- _WHAT THE TASK REQUIRES_
The records follow. Count the lines holding "takes" and give only the number.

- _MATERIAL SUPPLIED_
-- ==== Sys2Proof/Machine/Modes.lean ====
section
/-! DEFINITION. Module modes and starts (02, R46 to R49, R51, R53, R55, R500; 17, R456). -/
namespace Sys2Proof.Machine

/-- CFGGEN. -/
def State.cfgGen (s : State) : Nat := s.get64 PAR_CFGGENLO_CFGGEN PAR_CFGGENHI_CFGGEN

/-- Is a warm start offered (R456)? -/
def State.warmOk (s : State) : Bool := s.arc.retGen = some s.cfgGen && !s.flag PAR_STAT_RETSPLIT

/-! ### Requests (R49, R492, R500) -/

/-- A write of SCH_MODE.REQ is taken into the base tick, with the position that SAFETY-EDIT has when it arrives. -/
def State.modeRequest (s : State) (path : Path) (m : Nat) : State :=
  let st := s.getF PAR_STAT_STATE
  if st = 2 || st = 3 || st = 4 then s.ignored path 0x30000 3
  else { s with sched := { s.sched with modeReqs := s.sched.modeReqs ++ [(m, s.anySafety && !s.safetyEdit, some path)] } }

/-- MODE_REQUEST_RUN. -/
def execModeRequestRun (path : Path) (s : State) : Host.Outcome State Fault Refusal := done (s.written path 0x30000 (fun s => s.modeRequest path 1))
/-- MODE_REQUEST_HOLD. -/
def execModeRequestHold (path : Path) (s : State) : Host.Outcome State Fault Refusal := done (s.written path 0x30000 (fun s => s.modeRequest path 2))
/-- MODE_REQUEST_STOP. -/
def execModeRequestStop (path : Path) (s : State) : Host.Outcome State Fault Refusal := done (s.written path 0x30000 (fun s => s.modeRequest path 0))

/-- The mode once every accepted request has taken effect. -/
def State.modeAhead (s : State) : Nat := ((s.sched.accepted.getLast?).map Prod.fst).getD s.mode

/-- An accepted request takes effect at the next base tick (R500), the tick that the Follower is told of (R46). -/
def State.acceptMode (s : State) (m : Nat) : State :=
  let k := s.tick + 1
  State.share { s with sched := { s.sched with accepted := s.sched.accepted ++ [(m, k)] } } (.mode k m)

/-- Judge one request against the mode ahead (R500). -/
def State.judgeMode (s : State) (r : Nat × Bool × Option Path) : State :=
  let m := s.modeAhead
  let refuse (c : Nat) : State := s.ignoredBy r.2.2 0x30000 c
  if r.1 = m then s
  else if r.2.1 && r.1 ≠ 1 then refuse 1
  else if r.1 = 2 && !(m = 1 && s.sched.initDone) then refuse 4
  else if r.1 = 1 && m = 0 && s.getF SCH_MODE_START = 0 && !s.warmOk then refuse 4
  else s.acceptMode r.1

/-- Judge the requests of the base tick that ends. -/
def State.judgeModes (s : State) : State :=
  let l := s.sched.modeReqs
  l.foldl State.judgeMode { s with sched := { s.sched with modeReqs := [] } }

/-! ### Starts (R51, R53, R55) -/

/-- SCH_MODE.FORCED and FORCECNT, and the amber FORCE LED, which is lit while any force is active (R52). -/
def State.showForces (s : State) : State :=
  let lit := !s.sched.forces.isEmpty
  let s := if s.flag SCH_MODE_FORCED = lit then s else s.emit .display 2 [b2n lit]
  (s.setB SCH_MODE_FORCED lit).setF SCH_MODE_FORCECNT s.sched.forces.length

/-- The record of a force that the module itself removes: no value is set and no session made it (log entry 97). -/
def forceGone (n : Nat) : Nat × Nat × Nat × List Byte := (0x0104, 0, 0, words [3, n, 0, 0, 0xFFFF])

/-- Initial values of every variable; a warm start gives RETAIN variables their last retained value (Table 2-5). -/
def State.startImage (s : State) (warm : Bool) : Ovl :=
  let init := s.cfg.vars.foldl (fun o v => ovlWrL o v.addr (memRdL s.cfg.init v.addr v.size)) []
  if warm then ovlLay init (s.arc.ret.filter (fun p => s.retained p.1)) else init

/-- A start as a commit of the module (log entry 20): the variables, and, on a cold start, every force removed. -/
def State.startCommit (s : State) (warm : Bool) : State :=
  let s := s.setF SCH_MODE_LASTSTART (if warm then 0 else 1)
  let s := if warm then s else s.setF PAR_STAT_RETSPLIT 0
  let gone := if warm then [] else tabKeys s.sched.forces
  let s := if warm then s else State.showForces { s with sched := { s.sched with forces := [] } }
  let evs := gone.map forceGone
  if s.isLead then s.commitCore { CommitInfo.alone s 0xFF (s.startImage warm) with events := evs } []
  else { s with sq := { s.sq with mem := memLay s.sq.mem (s.startImage warm) } }

/-! ### The change (R46 to R48, R113, R127) -/

/-- Tasks of the configuration. -/
def State.taskNos (s : State) : List Nat := s.cfg.tasks.map (fun d => d.no.val)

/-- ABORT for every pending record that `f` selects (R113). -/
def State.abortPending (s : State) (f : Nat → Bool) : State :=
  s.taskNos.foldl (fun s t => if f t && s.flag SCH_TASKXCP_PEND t then s.abortXcp t else s) s

/-- To STOP: running cycles are aborted, and every task's safe output image is committed as in R40, without release of the error task. -/
def State.toStop (s : State) : State :=
  let s := s.abortPending (fun _ => true)
  let s := s.taskNos.foldl (fun s t => s.abortCycle t) s
  let s := s.setF SCH_MODE_MODE 0
  let s := { s with sched := { s.sched with inits := [], initDone := false } }
  let s := s.taskNos.foldl (fun s t => if s.kind t = 1 || s.kind t = 2 then s.dropActs t else s) s
  if s.isLead then s.taskNos.foldl (fun s t => if (s.outSigs t).isEmpty then s else s.safeCommit t s.tick s.tick s.sq.csn) s else s

/-- To HOLD: the cycles of non-safety tasks that run now are HOLD's own. -/
def State.toHold (s : State) : State :=
  let s := s.abortPending (fun t => !s.isSafety t)
  let s := s.setF SCH_MODE_MODE 2
  s.taskNos.foldl (fun s t => if !s.isSafety t && (s.run? .real t).isSome then s.modTask t (fun x => { x with heldOver := true }) else s) s

/-- From HOLD to RUN: held tasks resume at their next grid tick, with no catch-up and no skip. -/
def State.resumeRun (s : State) : State :=
  let s := s.setF SCH_MODE_MODE 1
  s.taskNos.foldl (fun s t =>
    if s.isSafety t then s
    else ((s.modTask t (fun x => { x with owed := none })).setF SCH_TASKSTAT_CATCHUP 0 t).setF SCH_TASKSTAT_LAGTICKS 0 t) s

/-- From STOP to RUN: the start, the init tasks in ascending number, and then the cyclic tasks on their grid. A cold start sets XSEQ to 0 (Table 4-4). -/
def State.startRun (s : State) (warm : Bool) : State :=
  let s := s.startCommit warm
  let s := s.setF SCH_MODE_MODE 1
  let inits := (s.taskNos.filter (fun t => s.kind t = 3 && decide (s.getF SCH_TASKCFG_PERIOD t > 0)))
  let inits := isort (fun a b => decide (a < b)) inits
  let s := { s with sched := { s.sched with inits := inits, initDone := inits.isEmpty } }
  let s := s.taskNos.foldl (fun s t =>
    ((s.modTask t (fun x => { x with owed := none, released := false, lastOk := false, xseq := if warm then x.xseq else 0 })).setF
      SCH_TASKSTAT_CATCHUP 0 t).setF SCH_TASKSTAT_LAGTICKS 0 t) s
  s.baseNow

/-- A mode takes effect; every speculative run is invalidated at the tick of the change, before the module leaves RUN (R113, R127), and a CONFIG record is
written. -/
def State.changeMode (s : State) (m : Nat) : State :=
  let old := s.mode
  if old = m then s
  else
    let s := if old = 1 then s.invalAll else s
    let s := match m with
      | 0 => s.toStop
      | 2 => s.toHold
      | _ => if old = 2 then s.resumeRun else s.startRun (s.getF SCH_MODE_START = 0)
    (s.genCheck.specFollow).evCfg 1 [old, m]

/-- The accepted changes whose tick has come. -/
def State.changeModes (s : State) : State :=
  let due := s.sched.accepted.filter (fun a => decide (a.2 ≤ s.tick))
  let s := { s with sched := { s.sched with accepted := s.sched.accepted.filter (fun a => decide (a.2 > s.tick)) } }
  due.foldl (fun s a => s.changeMode a.1) s

/-- The start of a module that has taken the Lead at pair start (R457): STARTMODE 0 stays in STOP, 1 starts warm if a warm start is offered, 2 warm or
else cold. -/
def State.firstStart (s : State) : State :=
  let m := s.getF BOT_CFG_STARTMODE
  if s.mode ≠ 0 || s.cfg.tasks.isEmpty || m = 0 || (m = 1 && !s.warmOk) then s
  else (s.startRun s.warmOk).genCheck.evCfg 1 [0, 1]

/-- MODE_CHANGE (R46 to R48). -/
def execModeChange (s : State) : Host.Outcome State Fault Refusal := done s.changeModes

/-- INIT_TASK_TIMEOUT (R47): an init task that has not committed within 10 s is stopped by watchdog, and the module returns to STOP. -/
def execInitTaskTimeout (task : TaskNo) (s : State) : Host.Outcome State Fault Refusal :=
  done (
    let t := task.val
    match s.run? .real t with
    | some r => if s.kind t = 3 && decide (s.tick * 62500 ≥ r.rel * 62500 + 10000000000) then (s.wdStop t).initFailed else s
    | none => s)

/-! ### Init tasks and the batch of a base tick (R42 to R45, R47, R316, R498, R499) -/

/-- The next init task is released once the one before it has committed; after the last, cyclic and event tasks follow (R47, R48). One whose quarter has too
few lanes is stopped by watchdog (R157), and has failed. -/
def State.initStep (s : State) : State :=
  if s.mode ≠ 1 || s.sched.initDone then s
  else
    match s.sched.inits with
    | [] => { s with sched := { s.sched with initDone := true } }
    | t :: _ =>
      if (s.run? .real t).isSome || !s.releases t then s
      else if s.taskShort t && s.pair.switchAt.isNone then (s.wdStop t).initFailed
      else s.release t s.tick 0

/-- Would a safety task stand at or below a non-safety task of its quarter (R316)? PRIO and QUARTER are taken as written. -/
def State.safetyOrderBad (s : State) : Bool :=
  let used := (s.cfg.tasks.map (fun d => d.no.val)).filter (fun t => s.asWritten SCH_TASKCFG_PERIOD t > 0)
  used.any (fun a => s.isSafety a && used.any (fun b => !s.isSafety b &&
    s.asWritten SCH_TASKPHASE_QUARTER a = s.asWritten SCH_TASKPHASE_QUARTER b && s.asWritten SCH_TASKCFG_PRIO a ≥ s.asWritten SCH_TASKCFG_PRIO b))

/-- Is START refused with cause 5 (R498)? -/
def State.startBad (s : State) (t : Nat) : Bool :=
  let p := s.asWritten SCH_TASKCFG_PERIOD t
  let k := s.asWritten SCH_TASKCFG_KIND t
  let l := s.asWritten SCH_TASKPHASE_LANES t
  p = 0 || decide (p > 160000) || (k = 0 && (decide (p < 4) || decide (s.asWritten SCH_TASKPHASE_PHASE t ≥ p))) || l = 0 || decide (l > 14) ||
  decide (s.asWritten SCH_TASKPHASE_QUARTER t ≥ 6) || s.safetyOrderBad

/-- A change of a task's state that the Follower has to hold too. -/
def State.shareTask (s : State) (t : Nat) : State :=
  s.share (.taskState t (s.getF SCH_TASKSTAT_STATE t))

/-- What one command of the batch does; only a report or a record's delivery activates the error task (R41); `n` counts the activations of the tick that are kept, `stopped` a STOP of this tick. -/
def State.batchCmd (a : State × Nat × Bool) (c : TickCmd) : State × Nat × Bool :=
  let s := a.1
  let n := a.2.1
  let t := c.task
  let st := s.getF SCH_TASKSTAT_STATE t
  let k := s.kind t
  let refuse (x : Nat) : State × Nat × Bool := (s.ignoredBy c.path 0x30004 x, n, a.2.2)
  match c.ask with
  | .start =>
    if a.2.2 && st = 2 then (s.modTask t (fun x => { x with stopping := false }), n, false)
    else if k = 3 || st = 1 || st = 2 then refuse 4
    else if s.startBad t then refuse 5
    else
      let s := s.applyDue (.taskStart t)
      let s := (s.setF SCH_TASKSTAT_STATE 1 t).modTask t (fun x => { x with owed := none, released := false, lastOk := false, stopping := false })
      ((s.laneShortage).shareTask t, n, false)
  | .stop =>
    if k = 3 || st = 0 then refuse 4
    else
      let s := s.invalTask t
      let st := s.getF SCH_TASKSTAT_STATE t
      let s := if k = 1 || k = 2 then (s.dropActs t).bump SCH_TASKCNT_SKIPCNT t n else s
      let s := if st = 2 then s.modTask t (fun x => { x with stopping := true })
        else (s.setF SCH_TASKSTAT_STATE 0 t).modTask t (fun x => { x with owed := none })
      (s.shareTask t, 0, true)
  | .activate =>
    if k ≠ 1 then (if c.path.isSome then refuse 4 else a)
    else if st = 0 || st = 3 || (s.taskRt t).stopping || !(s.mode = 2 || (s.mode = 1 && s.sched.initDone)) then
      (s.bump SCH_TASKCNT_SKIPCNT t, n, a.2.2)
    else (s, n + 1, a.2.2)
  | .call =>
    if k ≠ 2 then a
    else if st = 0 || st = 3 || (s.taskRt t).stopping || !(s.mode = 2 || (s.mode = 1 && s.sched.initDone)) then
      (s.bump SCH_TASKCNT_SKIPCNT t, n, a.2.2)
    else (s, n + 1, a.2.2)
  | .cancel => if k = 1 then a else refuse 4

/-- The commands of one task in the order of R42. -/
def cmdBefore (a b : TickCmd) : Bool :=
  let late (c : TickCmd) : Bool := c.ask = .cancel || c.ask = .stop
  a.stamp < b.stamp || (a.stamp = b.stamp && ((!late a && late b) || (late a = late b && decide (a.seq < b.seq))))

/-- Evaluate the batch of the base tick that has ended, for one task (R42 to R45, R498, R499). -/
def State.evalTask (s : State) (t : Nat) (l : List TickCmd) : State :=
  let r := (isort cmdBefore l).foldl State.batchCmd (s, 0, false)
  let s := r.1
  let n := r.2.1
  let old := (s.taskRt t).acts
  if s.kind t = 1 && l.any (fun c => c.ask = .cancel) then
    ((s.modTask t (fun x => { x with acts := 0 })).bump SCH_TASKEVT_CANCNT t (old + n)).setF SCH_TASKSTAT_PENDING 0 t
  else if n = 0 then s
  else (s.modTask t (fun x => { x with acts := old + n })).setF SCH_TASKSTAT_PENDING 1 t

/-- Evaluate the whole batch. -/
def State.evalBatch (s : State) : State :=
  let b := s.sched.batch
  let s := { s with sched := { s.sched with batch := [] } }
  (List.range 256).foldl (fun s t =>
    let l := b.filter (fun c => c.task = t)
    if l.isEmpty then s else s.evalTask t l) s

end Sys2Proof.Machine
end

- _RESULT OF THIS TASK_
2